Exercise ->
Your answer is a number only: how many lines in the data below contain "BitVec"?

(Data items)
◆ ◆ ◆ ◆
-- ==== Sys2Proof/Machine/Seq.lean ====
section
/-!
DEFINITION. The sequencer's shared operations (05 R139-R169, 01 R24-R31, R45-R49): fetch, the words of the bundle now issuing,
transfers, loops, stage predicates, segments.
-/
namespace Sys2Proof.Machine

/-! ### Fetch -/

/-- The sequential bundle at or after code address `a`: a pad word sends fetch to the next packet (R29); none beyond the code
part (R31). `fuel` bounds the packets passed. -/
def Tile.seqNext (t : Tile) : Nat → Nat → Option Nat
  | 0, _ => none
  | k + 1, a =>
    if t.ct.codeEnd ≤ a then none
    else if t.word a == padWord then t.seqNext k (a / 32 * 32 + 32)
    else some a

/-- Packets of the largest share. -/
def packetCount : Nat := 4097

/-- The bundle that begins at code address `a` of a packet (R24): it ends only at a word with S = 1 or with the packet, so where the
code part ends inside the packet, words of the segment table with S = 0 are taken in (DEDUCED, log 59). -/
def bundleIn (pkt : List OpWord) (a : Nat) : List OpWord :=
  match pkt.drop (a / 4 % 8) with
  | [] => []
  | w :: r => w :: r.takeWhile fun v => !v.s

/-- Code address of the bundle to issue next, before any issue: sequential fetch passes pads (R29). -/
def Tile.nextAddr (t : Tile) : Option Nat :=
  let q := t.ct.sq
  if q.sequential then t.seqNext packetCount q.pc else some q.pc

/-- The words of the bundle at the code address now issuing: from the loop buffer, from the copy a transfer left (R143), or
from IMEM as it stands. -/
def Tile.curWords (t : Tile) : List OpWord :=
  let q := t.ct.sq
  match q.buffer with
  | some b => b.2
  | none =>
    match q.fetchCopy with
    | some copy => bundleIn copy q.pc
    | none => bundleIn (t.packet q.pc) q.pc

/-- Code address just after the bundle now issuing. -/
def Tile.afterAddr (t : Tile) : Nat := t.ct.sq.pc + 4 * t.curWords.length

/-- The next sequential bundle after the one now issuing (R29). -/
def Tile.follow (t : Tile) : Option Nat := t.seqNext packetCount t.afterAddr

/-! ### Arrivals -/

/-- The checks of an arrival at `a` other than the next sequential bundle (R54, R142): S = 0, then the pad word. -/
def arrivalFault (copy : List OpWord) (a : Nat) : Option (Cause × Nat) :=
  if !(copyWord copy a).s then some (.misalignedTarget, a)
  else if copyWord copy a == padWord then some (.illegalOp, a)
  else none

/-- A b register. -/
def Seq.rdB (q : Seq) (n : BitVec 3) : BReg := q.b[n.toNat]'(n.isLt)

/-- Write a b register. -/
def Seq.wrB (q : Seq) (n : BitVec 3) (b : BReg) : Seq := { q with b := q.b.set n.toNat b (n.isLt) }

/-- The checks of a transfer through a b register, in their order (R142). -/
def bFault (b : BReg) (n c : Nat) : Option (Cause × Nat) :=
  match b.state with
  | .empty => some (.unpreparedTarget, n)
  | .pending => some (.prematureTransfer, b.ready - c)
  | .stale => some (.staleTarget, b.target)
  | .ready => arrivalFault b.copy b.target

/-- Take a transfer: the next bundle is the one at `a`, from the copy (R143). -/
def Seq.goTo (q : Seq) (a : Nat) (copy : List OpWord) : Seq := { q with target := some (a, copy) }

/-! ### Loops -/

/-- Is the bundle at `a`, followed sequentially by `nxt`, the last of the entry's body (R152)? -/
def LoopEntry.lastBundle (e : LoopEntry) (a : Nat) (nxt : Option Nat) : Bool :=
  e.start ≤ a && a < e.stop && nxt == some e.stop

/-- Is the bundle now issuing the last bundle of the top loop body? -/
def Tile.isLast (t : Tile) : Bool :=
  match t.ct.sq.loops with
  | [] => false
  | e :: _ => e.lastBundle t.ct.sq.pc t.follow

/-- Land the stage predicates of a LOOPP iteration, visible from the next cycle (R155). -/
def Tile.landStages (t : Tile) (e : LoopEntry) : Tile :=
  (List.range (e.stages + 1)).foldl (fun t j =>
    t.landQ (BitVec.ofNat 3 (4 + j)) (j ≤ e.index && e.index - j < e.n) 1) t

/-- The start packet of an entry: its copy, or IMEM as it stands in the cycle in which the copy is read (R151). -/
def Tile.startCopy (t : Tile) (e : LoopEntry) : List OpWord :=
  if e.startAt.isSome then t.packet e.start else e.startCopy

/-- The entry that goes on at the end of its body, when the bundle at `a` issues (R152): exhausted ones that end here give way. -/
def goesOn (a : Nat) (nxt : Option Nat) : List LoopEntry → Option LoopEntry
  | [] => none
  | e :: es => if !e.lastBundle a nxt then none else if e.index + 1 < e.total then some e else goesOn a nxt es

/-- The entry of the next iteration. -/
def LoopEntry.next (e : LoopEntry) : LoopEntry := { e with index := e.index + 1 }

/-- The loop-back of the last bundle of a body (R152): exhausted entries that end here are popped, and the first that goes
on branches to its start. Through a Stale start copy there is no next bundle: its bundle faulted (R153, R256). -/
def Tile.loopBack (t : Tile) (a : Nat) (nxt : Option Nat) : List LoopEntry → Tile
  | [] => t.onSq ({ · with loops := [] })
  | e :: es =>
    if !e.lastBundle a nxt then t.onSq ({ · with loops := e :: es })
    else if e.index + 1 < e.total then
      if e.startStale then { t with lost := true }
      else
        let e' := e.next
        let t := t.onSq fun q =>
          { q with loops := e' :: es, prePoint := if e.pre then some (t.c + 1) else none }.goTo e.start (t.startCopy e)
        let t := if e.rot then t.onCx fun x => { x with rotb := x.rotb + 7 } else t
        if e.pipelined then t.landStages e' else t
    else t.loopBack a nxt es

/-! ### Segments -/

/-- The generator of the segment signature, less its top term (R47). -/
def segPoly : BitVec 44 := 0x2B71C4DA063

/-- The signature over bits 31:22 of one op word, bit 31 first (R47). -/
def segWord (sig : BitVec 44) (w : OpWord) : BitVec 44 :=
  (List.range 10).foldl (fun sig j =>
    let fb := sig.getLsbD 43 != w.getLsbD (31 - j)
    let s := sig <<< 1
    if fb then s ^^^ segPoly else s) sig

/-- Segment table entry `i` (R48, R164). -/
def Tile.segEntry (t : Tile) (i : Nat) : Nat :=
  memNat t.imem (t.ct.ibase * 1024 + t.ct.codeEnd + 8 * i) 8

/-- TVAL of SEG_MISMATCH (R49). -/
def segTval (index reason : Nat) : Nat := index % 2 ^ 23 + reason * 2 ^ 60

/-- The REASON with which an open segment fails its entry, none when it agrees (R49). -/
def Tile.segReason (t : Tile) (g : Seg) : Option Nat :=
  let e := t.segEntry g.index
  let n := g.count != bits e 63 44
  let s := g.sig.toNat != bits e 43 0
  if n && s then some 3 else if s then some 2 else if n then some 1 else none

/-- Close the open segment, if one is open, comparing it with its entry (R49). -/
def Tile.closeSeg (t : Tile) (slot : Nat) : Tile :=
  match t.ct.sq.seg with
  | none => t
  | some g =>
    let t' := t.onSq ({ · with seg := none })
    match t.segReason g with
    | none => t'
    | some r => t'.raise .segMismatch (segTval g.index r) slot

/-- Open segment `i` (R45, R47). -/
def Tile.openSeg (t : Tile) (i : Nat) : Tile :=
  let t := t.closeSeg 0
  if t.ct.segn ≤ i then t.raise .segMismatch (segTval i 5) 0
  else t.onSq ({ · with seg := some ⟨i, 0, BitVec.allOnes 44⟩, lastSeg := some i, mustSeg := false })

/-- Count one issue and its words into the open segment (R46, R47). -/
def Tile.countSeg (t : Tile) (cycles : Nat) (ws : List OpWord) : Tile :=
  match t.ct.sq.seg with
  | none => t
  | some g => t.onSq ({ · with seg := some { g with count := g.count + cycles, sig := ws.foldl segWord g.sig } })

/-- Ops whose issue closes the open segment (R45), apart from SEG. -/
def opCloses : Instr → Bool
  | .nodeend | .tret | .waitc .. | .bwait .. | .stagew .. | .bt _ | .bf _ | .ba _ | .call _ | .ret _ | .lexit _
  | .loop .. | .loopi .. | .loopp .. => true
  | _ => false

/-- Ops after which the next bundle need not hold SEG (R45). -/
def opEndsStream : Instr → Bool
  | .nodeend | .tret => true
  | _ => false

/-- C ops that steer fetch, issue or the segment: what they do to them holds for the bundles after theirs even when their bundle
faults for another op (R256, DEDUCED, log 9). -/
def opSteers (i : Instr) : Bool :=
  match i with
  | .bwait .. | .stagew .. => false
  | .seg .. | .rep .. | .fence _ => true
  | _ => opCloses i

/-- Is a cause of this op a fault of fetch, which leaves the tile no next bundle (R256, DEDUCED, log 9)? Not where a LOOP does not
transfer: its END and its zero trip count do. -/
def fetchFault (i : Instr) (d : Det) : Bool :=
  match i with
  | .bt _ | .bf _ | .ba _ | .call _ | .ret _ | .lexit _ | .nodeend | .tret => true
  | .loop .. | .loopi .. | .loopp .. => d.cause == .misalignedTarget || (d.cause == .illegalOp && d.tval.toNat < 2 ^ 32)
  | _ => false

/-- Ops excluded from the last bundle of a loop body (R146). -/
def opNotLast : Instr → Bool
  | .bt _ | .bf _ | .ba _ | .call _ | .ret _ | .loop .. | .loopi .. | .loopp .. | .rep .. | .bprepr _
  | .prefixBundle _ => true
  | _ => false

/-- Ops excluded from the loop buffer (R162): X ops, and those that move, hold or mark the stream. -/
def opNotBuffered (i : Instr) : Bool :=
  (match i with
    | .seg .. | .rep .. | .prefixBundle _ => true
    | _ => opCloses i) || i.opNumber.any fun n => n.1 == 3

/-- The slot class of an op; 4 for the bundle as a whole (R53). -/
def opSlot (i : Instr) : Nat := match i.opNumber with
  | some n => n.1.toNat
  | none => 4

/-- Is it an X op? -/
def opIsX (i : Instr) : Bool := opSlot i == 3

end Sys2Proof.Machine
end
◆ ◆ ◆ ◆
Task response ->
6